مصر
- Introduced: 2010
- TLD type: Internationalized country code top-level domain
- Status: Active
- Registry: TE Data, InTouch, Vodafone Data and the Egyptian Universities Network (EUN)
- Intended use: Entities connected with Egypt
- Actual use: Limited use in Egypt. First site is موقع.وزارة-الاتصالات.مصر
- Dispute policies: Dispute Resolution
- DNS name: xn--wgbh1c
- Registry website: www.dotmasr.eg^{[dead link]}

= Masr (domain name) =

Internet country-code top level domain for Egypt

مصر (lit. 'Egypt', romanized as masr) is the internationalized country code top-level domain (IDN ccTLD) in the Domain Name System (DNS) of the Internet for Egypt.
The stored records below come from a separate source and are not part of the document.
-- ==== Sys2Proof/Certificates/Slice0/Obligations.lean ====
section
/-! DEFINITION. The statements for the provers, from the numbered rules of the spec. -/

open Sys2Proof Sys2Proof.Machine

/-! ### The step -/

/-- When the word at the head of the script decodes to an operation, the step is that operation, whole, on the state
without the word; when it does not, the step refuses by name. The script in `State.input` and the layout of a word are
the model's choice (log entries 5, 10, 23). R53. -/
def Obligations.StepRunsTheDecodedOperation : Prop :=
  ∀ (s : State) (w : PortWord) (rest : List PortWord), s.input = w :: rest →
    (∀ i, decode s.par (s.count == 0) w = .ok i → step s = exec i { s with input := rest }) ∧
    (∀ e, decode s.par (s.count == 0) w = .error e → step s = .refused (.undecodable e))

/-- With no operation pending, the button-up takes place by itself if it is owed, and otherwise nothing runs (R213
clause 3, R262; that the clause is tried when the script is empty is log entry 12, and that `TIMER.EXPIRE` does nothing
where none is scheduled is log entry 8). -/
def Obligations.StepWithNothingPendingIsTheTimer : Prop :=
  ∀ s : State, s.input = [] →
    (s.mot.tapArmed = true →
      step s = .next { s with
        mot := { s.mot with tapBtn := false, tapArmed := false }
        out := s.out ++ [.motion 0 0 s.mot.lastButtons s.mot.tapDeadline] }) ∧
    (s.mot.tapArmed = false → step s = .next s ∧ exec .timerExpire s = .next s)

/-- A byte on `BYTE_IN` is one whole `FEED`, whichever class the decoder names for it while the framer is SEEKING
(R53, R100; log entry 10). -/
def Obligations.ByteStepIsAWholeFeed : Prop :=
  ∀ (s : State) (b : Byte) (t : Clk) (rest : List PortWord), s.input = byteWord b t :: rest →
    step s = exec (.feed b t) { s with input := rest }

/-- Each script line that is one operation makes one step that is this operation, wherever it stands in the script
(R92; log entries 5 and 10). A `FEED` without `@t` runs with a clock value that nothing is known of (log entry 26). -/
def Obligations.ScriptLineStepsRunTheirOperation : Prop :=
  ∀ (s : State) (n : Nat) (rest : List PortWord),
    (s.input = opWords n (ScriptLine.op .reset).expand ++ rest → step s = exec .reset { s with input := rest }) ∧
    (∀ m, s.input = opWords n (ScriptLine.op (.modew m)).expand ++ rest →
      step s = exec (.modew m) { s with input := rest }) ∧
    (∀ r v, s.input = opWords n (ScriptLine.op (.cfgw r v)).expand ++ rest →
      step s = exec (cfgInstr r v) { s with input := rest }) ∧
    (∀ b t, s.input = opWords n (ScriptLine.op (.feed b (some t))).expand ++ rest →
      step s = exec (.feed b t) { s with input := rest }) ∧
    (∀ b, s.input = opWords n (ScriptLine.op (.feed b none)).expand ++ rest →
      step s = exec (.feed b (Config.freeClk n)) { s with input := rest })

/-- A line `ABS` in `ABS6` mode, and a line `REL4` in `REL4` mode, that begins while `count = 0` with a byte in class
`START.OK` runs in 6 or 4 steps to the dispatch of the packet of its bytes at its own `@t`, after a due button-up: the
clock values it does not write are sampled by nothing. An omitted `b0` is 0x08 (R92, R93; the script and its words are
the model's, log entries 5, 10 and 26). -/
def Obligations.PseudoOperationLineMakesOnePacket : Prop :=
  (∀ (s : State) (n : Nat) (rest : List PortWord) (x : XCoord) (y : YCoord) (z : Byte) (left right tap tapClick : Bool)
    (b0 : Option Byte) (t : Clk),
    let line := ScriptLine.abs x y z left right tap tapClick b0 t
    let p := asmAbs x y z left right tap tapClick b0
    line.wf s.par = true → s.count = 0 → s.cfg.pktMode = .abs6 → s.input = opWords n line.expand ++ rest →
    ∃ m u, (List.range 6).map m.get? = [p.p0, p.p1, p.p2, p.p3, p.p4, p.p5].map some ∧
      (∀ a, 6 ≤ a → m.get? a = s.buf.get? a) ∧ p.p0 = (match b0 with | some b => b | none => 0x08) ∧
      dispatchAll [(.pktAbs6 p t, t)] { s with buf := m, input := rest } = .next u ∧ stepTimes 6 s = .next u) ∧
  (∀ (s : State) (n : Nat) (rest : List PortWord) (dxr dyr : BitVec 9) (btn : BitVec 3) (w : BitVec 4) (t : Clk),
    let p := asmRel4 dxr dyr btn w
    startClass s.par p.p0 = .ok → s.count = 0 → s.cfg.pktMode = .rel4 →
    s.input = opWords n (ScriptLine.rel4 dxr dyr btn w t).expand ++ rest →
    ∃ m u, (List.range 4).map m.get? = [p.p0, p.p1, p.p2, p.p3].map some ∧ (∀ a, 4 ≤ a → m.get? a = s.buf.get? a) ∧
      dispatchAll [(.pktRel4 p t, t)] { s with buf := m, input := rest } = .next u ∧ stepTimes 4 s = .next u)

/-- "A model gives the block no fault outcome: every operation on every state has a next state" (R233). -/
def Obligations.EveryOperationHasANextState : Prop :=
  ∀ (i : Instr) (s : State), ∃ t, exec i s = .next t

/-- A step consumes at most the head of the script, never changes the parameters, and only appends events (R7, R235;
the fields are the model's own, log entries 1, 5, 6). -/
def Obligations.StepOnlyAppendsEventsAndKeepsParameters : Prop :=
  ∀ s t : State, step s = .next t → t.par = s.par ∧ t.input = s.input.tail ∧ ∃ es, t.out = s.out ++ es

/-! ### Reset -/

/-- After `RESET` every register has the value of the table of R47, whatever it was; `buf` keeps its bytes, nothing is
emitted (R260, R47). -/
def Obligations.ResetGivesTheTableOfResetValues : Prop :=
  ∀ s : State, ∃ t, exec .reset s = .next t ∧
    t.count = 0 ∧
    t.mot.prevX = 0 ∧ t.mot.prevY = 0 ∧ t.mot.prevZ = 0 ∧ t.mot.refX = 0 ∧ t.mot.refY = 0 ∧
    t.mot.touchMode = .noTouch ∧ t.mot.cnt = 0 ∧ t.mot.lastTapTime = 0 ∧ t.mot.twoFinger = false ∧
    t.mot.prevRegion = .none ∧ t.mot.prevTapClick = false ∧ t.mot.warmCount = 0 ∧ t.mot.tapBtn = false ∧
    t.mot.tapArmed = false ∧ t.mot.tapDeadline = 0 ∧ t.mot.lastButtons = 0 ∧
    t.cfg.pktMode = .rel4 ∧ t.cfg.clicking = true ∧ t.cfg.dragging = false ∧ t.cfg.draglock = false ∧
    t.cfg.hscrollEn = true ∧ t.cfg.vscrollEn = true ∧ t.cfg.scrollAccelRaw = 737280 ∧ t.cfg.pointerAccelRaw = 0 ∧
    t.cfg.maxTapTime = 200000000 ∧
    t.buf = s.buf ∧ t.out = s.out

/-- `RESET` in any state gives the same registers: what it leaves is what the machine has right after reset (R260); that the parameters, the script and the events that have left are no
registers and stay is the model's choice (log entry 14). -/
def Obligations.ResetForgetsEverythingButTheBuffer : Prop :=
  ∀ s : State, exec .reset s =
    .next { State.reset with buf := s.buf, par := s.par, input := s.input, out := s.out }

/-! ### The framer -/

/-- A byte that arrives while `count = 0` and is the acknowledgment code, or fails the header check, changes no state
at all, and its trace label tells the two apart (R101). -/
def Obligations.DiscardedByteChangesNothing : Prop :=
  ∀ (s : State) (b : Byte) (t : Clk), s.count = 0 → (b = s.par.ackCode ∨ b &&& s.par.hdrMask ≠ s.par.hdrValue) →
    exec (.feed b t) s = .next s ∧ exec (.startAck b) s = .next s ∧ exec (.startBadhdr b) s = .next s ∧
    discardReason s.par b = some (if b = s.par.ackCode then .discardAck else .discardHdr)

/-- A byte in class `START.OK` that arrives while `count = 0` is stored in `buf[0]`, and `count` becomes 1 (R71, R102).
Where the class does not exist the operation does nothing: the model's reading (log entry 8). -/
def Obligations.StartOkStoresTheFirstByte : Prop :=
  ∀ (s : State) (b : Byte),
    (s.count = 0 → b ≠ s.par.ackCode → b &&& s.par.hdrMask = s.par.hdrValue →
      exec (.startOk b) s = .next { s with buf := s.buf.write 0 b, count := 1 } ∧
      (s.buf.write 0 b).get? 0 = some b ∧ ∀ a, a ≠ 0 → (s.buf.write 0 b).get? a = s.buf.get? a) ∧
    (s.count ≠ 0 ∨ b = s.par.ackCode ∨ b &&& s.par.hdrMask ≠ s.par.hdrValue → exec (.startOk b) s = .next s)

/-- While `count = 0` a `FEED` is the operation of the byte's start class (R71, R101, R102). -/
def Obligations.FeedWhileSeekingIsTheStartClass : Prop :=
  ∀ (s : State) (b : Byte) (t : Clk), s.count = 0 →
    (b = s.par.ackCode → exec (.feed b t) s = exec (.startAck b) s) ∧
    (b ≠ s.par.ackCode → b &&& s.par.hdrMask ≠ s.par.hdrValue → exec (.feed b t) s = exec (.startBadhdr b) s) ∧
    (b ≠ s.par.ackCode → b &&& s.par.hdrMask = s.par.hdrValue → exec (.feed b t) s = exec (.startOk b) s)

/-- An accepted byte that does not complete a packet is stored at `count` and `count` advances by one; nothing else
changes, the clock is not sampled and no event leaves (R102, R103, R107, R108). -/
def Obligations.AcceptedByteIsStoredAtCount : Prop :=
  ∀ (s : State) (b : Byte) (t : Clk),
    (s.count = 0 → b ≠ s.par.ackCode ∧ b &&& s.par.hdrMask = s.par.hdrValue) →
    s.count.val ≠ 5 → ¬(s.count.val = 3 ∧ s.cfg.pktMode = .rel4) →
    ∃ u, exec (.feed b t) s = .next u ∧ u.count.val = s.count.val + 1 ∧
      u.buf.get? s.count.val = some b ∧ (∀ a, a ≠ s.count.val → u.buf.get? a = s.buf.get? a) ∧
      u = { s with buf := u.buf, count := u.count }

/-- The fourth byte in `REL4` mode completes a `PKT.REL4` of `buf[0..2]` and the byte: a due button-up, then the
dispatch, then `count` is 0 (R103, R104, R108). -/
def Obligations.FourthByteDispatchesTheRelativePacket : Prop :=
  ∀ (s : State) (b : Byte) (t : Clk), s.count.val = 3 → s.cfg.pktMode = .rel4 →
    ∃ m s1 s2, m.get? 3 = some b ∧ (∀ a, a ≠ 3 → m.get? a = s.buf.get? a) ∧
      (s.mot.tapArmed = true ∧ s.mot.tapDeadline ≤ t.toNat → exec .timerExpire { s with buf := m } = .next s1) ∧
      (¬(s.mot.tapArmed = true ∧ s.mot.tapDeadline ≤ t.toNat) → s1 = { s with buf := m }) ∧
      exec (.pktRel4 ⟨s.buf.read 0, s.buf.read 1, s.buf.read 2, b⟩ t) s1 = .next s2 ∧
      exec (.feed b t) s = .next { s2 with count := 0 }

/-- The sixth byte, in either mode, completes a `PKT.ABS6` of `buf[0..4]` and the byte: a due button-up, then the
dispatch, then `count` is 0 (R103, R105, R108). -/
def Obligations.SixthByteDispatchesTheAbsolutePacket : Prop :=
  ∀ (s : State) (b : Byte) (t : Clk), s.count.val = 5 →
    ∃ m s1 s2, m.get? 5 = some b ∧ (∀ a, a ≠ 5 → m.get? a = s.buf.get? a) ∧
      (s.mot.tapArmed = true ∧ s.mot.tapDeadline ≤ t.toNat → exec .timerExpire { s with buf := m } = .next s1) ∧
      (¬(s.mot.tapArmed = true ∧ s.mot.tapDeadline ≤ t.toNat) → s1 = { s with buf := m }) ∧
      exec (.pktAbs6 ⟨s.buf.read 0, s.buf.read 1, s.buf.read 2, s.buf.read 3, s.buf.read 4, b⟩ t) s1 = .next s2 ∧
      exec (.feed b t) s = .next { s2 with count := 0 }

/-- The next count of the assembler's transition table, for every count, byte and mode (R109). -/
def Obligations.FramerCountFollowsTheTransitionTable : Prop :=
  ∀ (s : State) (b : Byte) (t : Clk), ∃ u, exec (.feed b t) s = .next u ∧
    (s.count.val = 0 → b = s.par.ackCode ∨ b &&& s.par.hdrMask ≠ s.par.hdrValue → u.count.val = 0) ∧
    (s.count.val = 0 → b ≠ s.par.ackCode → b &&& s.par.hdrMask = s.par.hdrValue → u.count.val = 1) ∧
    (s.count.val = 1 ∨ s.count.val = 2 → u.count.val = s.count.val + 1) ∧
    (s.count.val = 3 → s.cfg.pktMode = .rel4 → u.count.val = 0) ∧
    (s.count.val = 3 → s.cfg.pktMode = .abs6 → u.count.val = 4) ∧
    (s.count.val = 4 → u.count.val = 5) ∧
    (s.count.val = 5 → u.count.val = 0)

/-- A `FEED` writes the byte at address `count`, or nothing, and no other byte of `buf`, whatever it dispatches (R53);
it writes no configuration register. -/
def Obligations.FeedWritesOnlyTheByteAtCount : Prop :=
  ∀ (s u : State) (b : Byte) (t : Clk), exec (.feed b t) s = .next u →
    (∀ a, a ≠ s.count.val → u.buf.get? a = s.buf.get? a) ∧
    (u.buf.get? s.count.val = some b ∨ (s.count.val = 0 ∧ u = s)) ∧
    u.cfg = s.cfg ∧ u.par = s.par ∧ u.res = s.res ∧ u.input = s.input

/-- A mode write in mid-packet leaves the packet in progress alone and is seen by the very next length test: the three
cases of R112 (R59, R112). -/
def Obligations.ModeWriteInMidPacketIsSeenByTheNextLengthTest : Prop :=
  ∀ (s : State) (m : PktMode) (b : Byte) (t : Clk), ∃ u v,
    exec (.modew m) s = .next u ∧ u.count = s.count ∧ u.buf = s.buf ∧ exec (.feed b t) u = .next v ∧
    (s.count.val = 3 → m = .rel4 → v.count.val = 0 ∧ v.out ≠ s.out) ∧
    (s.count.val = 3 → m = .abs6 → v.count.val = 4 ∧ v.out = s.out) ∧
    (s.count.val = 4 → v.count.val = 5 ∧ v.out = s.out) ∧
    (s.count.val = 5 → v.count.val = 0 ∧ v.mot.prevZ = b)

/-- A stream of constant mode that starts with `count = 0`, with `n` bytes not discarded, does exactly what the packets
of 4 or 6 bytes cut from these bytes do when they are dispatched one after the other, each with a due button-up before
it: `n / 4` or `n / 6` dispatches, and the rest of the bytes stands in the buffer, `count` at its number (R106, R108,
R111 properties 2 and 3). Only `buf` and `count` are the framer's own. -/
def Obligations.OnePacketPerDeclaredLengthOfAcceptedBytes : Prop :=
  ∀ (bs : List (Byte × Clk)) (s : State), s.count = 0 → ∃ t u, feedAll bs s = .next t ∧
    (s.cfg.pktMode = .rel4 →
      let accepted := acceptedBytes s.par 4 0 bs
      t.count.val = accepted.length % 4 ∧ (relPackets accepted).length = accepted.length / 4 ∧
      dispatchAll (relPackets accepted) s = .next u ∧ t = { u with buf := t.buf, count := t.count } ∧
      ∃ es, t.out = s.out ++ es ∧ (es.filter Event.isScroll).length = accepted.length / 4) ∧
    (s.cfg.pktMode = .abs6 →
      let accepted := acceptedBytes s.par 6 0 bs
      t.count.val = accepted.length % 6 ∧ (absPackets accepted).length = accepted.length / 6 ∧
      dispatchAll (absPackets accepted) s = .next u ∧ t = { u with buf := t.buf, count := t.count })

/-- Six bytes from a SEEKING framer in `ABS6` mode, the first in class `START.OK`, no button-up owed: the result is
one dispatch of the packet of these six bytes, with the clock value of the last (R72, R102, R103, R105, R108). -/
def Obligations.SixBytesMakeOneAbsolutePacket : Prop :=
  ∀ (s : State) (p : Pkt6) (c0 c1 c2 c3 c4 t : Clk), s.count = 0 → s.cfg.pktMode = .abs6 → s.mot.tapArmed = false →
    p.p0 ≠ s.par.ackCode → p.p0 &&& s.par.hdrMask = s.par.hdrValue →
    ∃ m u, m.get? 0 = some p.p0 ∧ m.get? 1 = some p.p1 ∧ m.get? 2 = some p.p2 ∧ m.get? 3 = some p.p3 ∧
      m.get? 4 = some p.p4 ∧ m.get? 5 = some p.p5 ∧ (∀ a, 6 ≤ a → m.get? a = s.buf.get? a) ∧
      exec (.pktAbs6 p t) { s with buf := m } = .next u ∧
      feedAll [(p.p0, c0), (p.p1, c1), (p.p2, c2), (p.p3, c3), (p.p4, c4), (p.p5, t)] s = .next u

/-- A `FEED` that dispatches emits, in this order, a due button-up and the events of the packet: 2 or 3 events for a
`PKT.REL4`, at most 3 for a `PKT.ABS6`; a `FEED` that dispatches nothing emits nothing (R237). -/
def Obligations.EventCountOfOneFeed : Prop :=
  ∀ (s u : State) (b : Byte) (t : Clk), exec (.feed b t) s = .next u → ∃ es, u.out = s.out ++ es ∧
    (s.count.val = 3 → s.cfg.pktMode = .rel4 → 2 ≤ es.length ∧ es.length ≤ 3) ∧
    (s.count.val = 5 → es.length ≤ 3) ∧
    (s.count.val ≠ 5 → ¬(s.count.val = 3 ∧ s.cfg.pktMode = .rel4) → es = []) ∧
    (s.count.val = 5 ∨ (s.count.val = 3 ∧ s.cfg.pktMode = .rel4) → s.mot.tapArmed = true →
      s.mot.tapDeadline ≤ t.toNat → es.head? = some (.motion 0 0 s.mot.lastButtons s.mot.tapDeadline))

/-! ### The relative decoder -/

/-- `DEC.REL4`, and `PKT.REL4` with it: one `MOTION` with the 9-bit `dx` and the inverted 9-bit `dy`, then one `SCROLL`
with the inverted 4-bit wheel; nothing else changes (R76, R138). -/
def Obligations.RelativePacketOfFourBytesIsDecoded : Prop :=
  ∀ (s : State) (p : Pkt4) (now : Clk),
    let dx : Int := (p.p1.toNat : Int) - (if p.p0.toNat / 16 % 2 = 1 then 256 else 0)
    let dy : Int := (p.p2.toNat : Int) - (if p.p0.toNat / 32 % 2 = 1 then 256 else 0)
    let w : Int := ((p.p3.toNat % 16 : Nat) : Int) - (if p.p3.toNat % 16 < 8 then 0 else 16)
    ∃ btn : Buttons, btn.toNat = p.p0.toNat % 8 ∧
      exec (.decRel4 p now) s =
        .next { s with out := s.out ++ [.motion dx (-dy) btn now.toNat, .scroll (-w) 0 now.toNat] } ∧
      exec (.pktRel4 p now) s =
        .next { s with out := s.out ++ [.motion dx (-dy) btn now.toNat, .scroll (-w) 0 now.toNat] }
Its ASCII DNS name is xn--wgbh1c, obtained by the Internationalizing Domain Names in Applications (IDNA) transcription method.

The domain was one of the first IDN ccTLDs installed in the DNS on 5 May 2010.

Egypt's traditional ccTLD is .eg.

The first website of this top-level domain was a site of the Egyptian Ministry of Communication and Information Technology. After the 2011 Egyptian Revolution, a website for a referendum was set up using this domain (استفتاء.مصر — literally, referendum[of].egypt).